Stored data:
/-- Settles O20: a character write from the state the channel is left in, by what the channel
answers. -/
theorem inStoresTheNextByteOrZero : Obligations.InStoresTheNextByteOrZero := by
  intro s a h
  refine ⟨fun b hn hm hb => ?byte, fun hn hm hb => ?endOfInput,
    fun hm => exec_io_arena_noOp (by simp) hm h⟩
  case byte =>
    have hexec := exec_inp_of_single hm
    rw [inConsume_of_some hb, inValue_of_some hb] at hexec
    exact exec_stores_char hexec hn h
  case endOfInput =>
    have hexec := exec_inp_of_single hm
    rw [inConsume_of_none hb, inValue_of_none hb] at hexec
    exact exec_stores_char hexec hn h

/-- Settles O21: a character write from the state with Buffer already exchanged, and the advance
alone in ARENA mode. -/
theorem swapExchangesWithBufferAndArenaIoIsANoOp :
    Obligations.SwapExchangesWithBufferAndArenaIoIsANoOp := by
  intro s a h
  refine ⟨fun hn hm => ?_, fun hm i hi => exec_io_arena_noOp hi hm h⟩
  obtain rfl := curAgent_of_some h
  exact exec_stores_char (exec_swap_of_single hm) hn h

end Sys2Proof.Machine
end


section
/-! PROOFS. Halt, the bracket resolver and the four jumps (spec/44_control.md). The resolver's loop is
tied to the depth said without it: at the k-th cell of its scan the loop holds that cell's address and
`depthAt` of k. What a forward and a backward scan have in common is then a fact about depths. -/

namespace Sys2Proof.Machine

/-! ### The cells of a scan -/

/-- The address of the k-th cell of the scan from `start` (R132). -/
def scanAddr (s : State) (d : Dir) (start k : Nat) : Nat :=
  wrap s.cfg.coreSize (start + dirStep d * k)

/-- A scan begins at its start. -/
theorem scanAddr_zero {s : State} {start : Nat} (d : Dir) (h : start < s.cfg.coreSize) :
    scanAddr s d start 0 = start := by
  rw [scanAddr, Nat.cast_zero, mul_zero, add_zero, wrap_of_lt h]

/-- One move of the scan pointer (R132). -/
theorem wrap_scanAddr_add_dirStep {s : State} (d : Dir) (start k : Nat) (hn : 0 < s.cfg.coreSize) :
    wrap s.cfg.coreSize (scanAddr s d start k + dirStep d) = scanAddr s d start (k + 1) := by
  rw [scanAddr, wrap_add_wrap hn, scanAddr]
  congr 1
  push_cast
  ring

/-- A cell of the scan is read by its address. -/
theorem memRead_scanAddr {s : State} (d : Dir) (start k : Nat) (hn : 0 < s.cfg.coreSize) :
    memRead s (scanAddr s d start k) = memRead s (start + dirStep d * k) :=
  memRead_eq_of_wrap_eq (wrap_of_lt (wrap_lt hn _))

/-- The scan is at its start again after whole turns of the core. -/
theorem scanAddr_eq_start_iff_dvd {s : State} {start : Nat} (d : Dir) (k : Nat)
    (h : start < s.cfg.coreSize) : scanAddr s d start k = start ↔ s.cfg.coreSize ∣ k := by
  have hwrap : scanAddr s d start k = start ↔
      wrap s.cfg.coreSize (start + dirStep d * k) = wrap s.cfg.coreSize start := by
    rw [wrap_of_lt h]; rfl
  rw [hwrap, wrap_eq_iff (Nat.zero_lt_of_lt h), Int.emod_eq_emod_iff_emod_sub_eq_zero,
    add_sub_cancel_left, ← Int.dvd_iff_emod_eq_zero, ← Int.natCast_dvd_natCast]
  cases d with
  | fwd => rw [dirStep, one_mul]
  | bwd => rw [dirStep, neg_one_mul, dvd_neg]

/-- Within one turn the scan is at its start after N moves only (R132, R135). -/
theorem scanAddr_eq_start_iff {s : State} {start k : Nat} (d : Dir) (h : start < s.cfg.coreSize)
    (hpos : 0 < k) (hle : k ≤ s.cfg.coreSize) :
    scanAddr s d start k = start ↔ k = s.cfg.coreSize := by
  rw [scanAddr_eq_start_iff_dvd d k h]
  exact ⟨fun hd => le_antisymm hle (Nat.le_of_dvd hpos hd), fun he => he ▸ dvd_rfl⟩
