-- ==== Sys2Proof/Machine/Matrix.lean ====
section
/-! DEFINITION. The matrix engine: dispatch, passes, latches, the drain and the write-out, CHECK, the estimators'
reset, and the merge window (spec/04_tensor_cluster.md R146–R193, spec/05_accumulation_and_reduction.md R194–R234,
spec/02_meridian_and_scheduling.md R52–R55). -/

namespace Sys2Proof

open Sys2Proof.Machine

/-! ## Fields of a matrix instruction (R165) -/

def MatWords.opcode (w : MatWords) : Nat := fld w.w0 63 56
def MatWords.budget (w : MatWords) : Nat := fld w.w0 55 36
def MatWords.ksteps (w : MatWords) : Nat := fld w.w0 35 32 + 1
def MatWords.accTile (w : MatWords) : Nat := fld w.w0 31 21
def MatWords.seqCtx (w : MatWords) : Nat := fld w.w0 20 15
def MatWords.mask (w : MatWords) : Bool := bit w.w0 14
def MatWords.signal (w : MatWords) : Bool := bit w.w0 13
def MatWords.long (w : MatWords) : Bool := bit w.w0 12
def MatWords.check (w : MatWords) : Bool := bit w.w0 11
def MatWords.last (w : MatWords) : Bool := bit w.w0 10
def MatWords.first (w : MatWords) : Bool := bit w.w0 9
def MatWords.aHandle (w : MatWords) : Nat := fld w.w1 63 32
def MatWords.bHandle (w : MatWords) : Nat := fld w.w1 31 0
def MatWords.cHandle (w : MatWords) : Nat := fld w.w2 63 32
def MatWords.syncObj (w : MatWords) : Nat := fld w.w2 31 18
def MatWords.signalN (w : MatWords) : Nat := fld w.w2 17 2
def MatWords.rowTile (w : MatWords) : Nat := fld w.w3 63 48
def MatWords.colTile (w : MatWords) : Nat := fld w.w3 47 32
def MatWords.kTile (w : MatWords) : Nat := fld w.w3 31 16
def MatWords.wexp (w : MatWords) : Nat := fld w.w3 15 6
def MatWords.reservedOk (w : MatWords) : Bool := fld w.w0 8 0 == 0 && fld w.w2 1 0 == 0 && fld w.w3 5 0 == 0

end Sys2Proof

namespace Sys2Proof.Machine

open Sys2Proof

/-! ## Dispatch by an SQ (R52–R55, R65, R66, R166) -/

/-- The SQ of a cluster can dispatch: the cluster is present, unfenced and owned, a program runs, and no work item is
held before this one. -/
def sqReady (s : State) (c : Tc) : Option (Pt × SqJob) :=
  let t := s.clusters[c]
  if !tcPresent s c.1 || t.fenced then none
  else match t.part, currentRun t with
    | some k, some b => if unitRolls s.parts[k] b.unit then none else some (k, b)
    | _, _ => none

/-- A budget that is rejected at dispatch (R52, R53). -/
def badBudget (s : State) (budget : Nat) : Bool :=
  budget == 0 || decide (s.meridian.periodUs.toNat * 1500 - 512 < budget)

/-- At throttle steps 6 and 7 an SQ dispatches only before the cut-off at 75 % or 50 % of the tick (R697). -/
def beforeCutOff (s : State) (clocksLeft : Nat) : Bool :=
  let total := s.meridian.periodUs.toNat * s.power.mhz.toNat
  let gone := total - clocksLeft
  match s.power.step.toNat with
  | 6 => decide (4 * gone < 3 * total)
  | 7 => decide (2 * gone < total)
  | _ => true

/-- May a work item be dispatched: its budget fits into the clocks left, counted at half while the limiter runs (R54, R55),
before the cut-off of the throttle step? -/
def fitsClocks (s : State) (budget clocksLeft : Nat) : Bool :=
  decide (budget ≤ if s.power.limiter then clocksLeft / 2 else clocksLeft) && beforeCutOff s clocksLeft

/-- What a handle gives a command of partition k: the bytes of an active object, a wait for a pending one (R65), or
the bad-handle error (R66). -/
inductive Found where
  | ok (bytes : Bytes)
  | wait
  | bad
deriving DecidableEq, Repr

def findObj (s : State) (k : Pt) (typ : Nat) (h : W32) : Found :=
  if fld h 31 28 ≠ typ ∨ fld h 27 26 ≠ k.1 then .bad
  else match objOf s.parts[k] h with
    | none => .bad
    | some o =>
      match o.st with
      | .active => .ok o.bytes
      | .pending => .wait
      | _ => .bad

/-- The handle that is executed in place of a matrix instruction's, for a command of the unit (R302). -/
def tileHandle (s : State) (k : Pt) (unit : Option W32) (h : Nat) : W32 := substitute s.parts[k] unit (BitVec.ofNat 32 h)

/-- SIGNAL of a work item on completion (R169, R292). -/
def itemSignal (s : State) (k : Pt) (c : Tc) (on : Bool) (obj n : Nat) : State :=
  if on then signalSync s (some k) c.1 obj n else s

/-! ## Sequence masks (R184–R190) -/

/-- The rule of the context's KIND; `seg` tells whether the segment IDs of two positions are equal. -/
def kindKeeps (ctx : Bytes) (q k : Nat) (seg : Bool) : Bool :=
  let w0 := objWord ctx 0
  let p := fld (objWord ctx 2) 17 0 + 1
  match fld w0 22 20 with
  | 0 => true
  | 1 => decide (k ≤ q)
  | 2 => decide (q < k + p ∧ k ≤ q)
  | 3 => decide (k < p ∨ k ≤ q)
  | 4 => seg && (!bit w0 23 || decide (k ≤ q))
  | 5 => decide ((if q ≤ k then k - q else q - k) < p)
  | _ => false

/-- Query and key position of element (i, j) of an output tile (R186). -/
def queryPos (ctx : Bytes) (rowTile i : Nat) : Nat := fld (objWord ctx 1) 17 0 + rowTile * 32 + i
def keyPos (ctx : Bytes) (colTile j : Nat) : Nat := fld (objWord ctx 1) 49 32 + colTile * 32 + j

/-- Is the element kept (R187)? -/
def kept (ctx : Bytes) (seg : Nat → Nat → Bool) (rowTile colTile i j : Nat) : Bool :=
  let q := queryPos ctx rowTile i
  let k := keyPos ctx colTile j
  let len := fld (objWord ctx 0) 18 0
  decide (q < len ∧ k < len) && kindKeeps ctx q k (seg q k)

/-- An output tile without a kept element, which performs no k-steps (R190); segment IDs are not read for this. -/
def tileMasked (ctx : Bytes) (rowTile colTile : Nat) : Bool :=
  !(List.range 32).any fun i => (List.range 32).any fun j => kept ctx (fun _ _ => true) rowTile colTile i j

/-- Are the segment IDs of two positions equal? -/
def segEq (c : Cluster) (fresh : Nat) (ctx : Bytes) (q k : Nat) : Bool :=
  let b := fld (objWord ctx 3) 24 0
  spadNum c fresh (b + 2 * q) 2 == spadNum c fresh (b + 2 * k) 2

/-! ## Tile state (R201–R205) -/

def tileEntry (c : Cluster) (i : Nat) : W32 := Sparse.get (0 : W32) c.tiles i
def setEntry (c : Cluster) (i : Nat) (w : W32) : Cluster := { c with tiles := Sparse.set (0 : W32) c.tiles i w }

/-- The entries of the tile that an entry belongs to. -/
def entrySpan (w : W32) : List Nat :=
  let h := fld w 10 0
  if bit w 30 then (List.range 5).map (h + ·) else [h]

/-- The open tile that holds entry i closes (R202, R204). -/
def closeAt (c : Cluster) (i : Nat) : Cluster :=
  let w := tileEntry c i
  if bit w 31 then (entrySpan w).foldl (fun c j => setEntry c j (setBit (tileEntry c j) 31 false)) c else c

/-- FIRST opens its tile and closes every open tile whose bytes it overlaps; the flags stay until the ME begins the
pass (R202). -/
def openTile (c : Cluster) (long : Bool) (t wexp : Nat) : Cluster :=
  let span := tileSpan long t
  let c := span.foldl closeAt c
  let h := headOf long t
  span.foldl (fun c j =>
    let w := setBit (setBit (setBit (tileEntry c j) 31 true) 30 long) 29 (long && j != h)
    let w := setFld w 10 0 h
    setEntry c j (if long then setFld w 25 16 wexp else w)) c

/-- LOW and RANGE of the tile become those given or what they were; the entries that mirror the head follow. -/
def flagTile (c : Cluster) (long : Bool) (t : Nat) (f : W32 → W32) : Cluster :=
  let h := headOf long t
  (tileSpan long t).foldl (fun c j =>
    let w := tileEntry c j
    if j = h ∨ fld w 10 0 = h then setEntry c j (f w) else c) c

def clearFlags (w : W32) : W32 := setFld w 28 26 0
def orFlags (low range : Bool) (w : W32) : W32 :=
  let l := bit w 27 || low
  let r := bit w 26 || range
  setBit (setBit (setBit w 27 l) 26 r) 28 (l || r)

/-! ## FP32 accumulation (R214–R216) -/

/-- The products of one pair of elements: of their parts where an operand is FP32 (R121, R214). -/
def products (fa fb : Fmt) (a b : Val) : List Val :=
  if a.isFinite && b.isFinite then (parts fa a).flatMap fun x => (parts fb b).map fun y => x.mul y else [a.mul b]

- **Exercise goal**
In the entries above, restate word for word the lines between the one holding "< 3 * total)" and the one holding "tile (R186). -/", inclusive, and nothing besides.

- **Problem solution**
  | 6 => decide (4 * gone < 3 * total)
  | 7 => decide (2 * gone < total)
  | _ => true

/-- May a work item be dispatched: its budget fits into the clocks left, counted at half while the limiter runs (R54, R55),
before the cut-off of the throttle step? -/
def fitsClocks (s : State) (budget clocksLeft : Nat) : Bool :=
  decide (budget ≤ if s.power.limiter then clocksLeft / 2 else clocksLeft) && beforeCutOff s clocksLeft

/-- What a handle gives a command of partition k: the bytes of an active object, a wait for a pending one (R65), or
the bad-handle error (R66). -/
inductive Found where
  | ok (bytes : Bytes)
  | wait
  | bad
deriving DecidableEq, Repr

def findObj (s : State) (k : Pt) (typ : Nat) (h : W32) : Found :=
  if fld h 31 28 ≠ typ ∨ fld h 27 26 ≠ k.1 then .bad
  else match objOf s.parts[k] h with
    | none => .bad
    | some o =>
      match o.st with
      | .active => .ok o.bytes
      | .pending => .wait
      | _ => .bad

/-- The handle that is executed in place of a matrix instruction's, for a command of the unit (R302). -/
def tileHandle (s : State) (k : Pt) (unit : Option W32) (h : Nat) : W32 := substitute s.parts[k] unit (BitVec.ofNat 32 h)

/-- SIGNAL of a work item on completion (R169, R292). -/
def itemSignal (s : State) (k : Pt) (c : Tc) (on : Bool) (obj n : Nat) : State :=
  if on then signalSync s (some k) c.1 obj n else s

/-! ## Sequence masks (R184–R190) -/

/-- The rule of the context's KIND; `seg` tells whether the segment IDs of two positions are equal. -/
def kindKeeps (ctx : Bytes) (q k : Nat) (seg : Bool) : Bool :=
  let w0 := objWord ctx 0
  let p := fld (objWord ctx 2) 17 0 + 1
  match fld w0 22 20 with
  | 0 => true
  | 1 => decide (k ≤ q)
  | 2 => decide (q < k + p ∧ k ≤ q)
  | 3 => decide (k < p ∨ k ≤ q)
  | 4 => seg && (!bit w0 23 || decide (k ≤ q))
  | 5 => decide ((if q ≤ k then k - q else q - k) < p)
  | _ => false

/-- Query and key position of element (i, j) of an output tile (R186). -/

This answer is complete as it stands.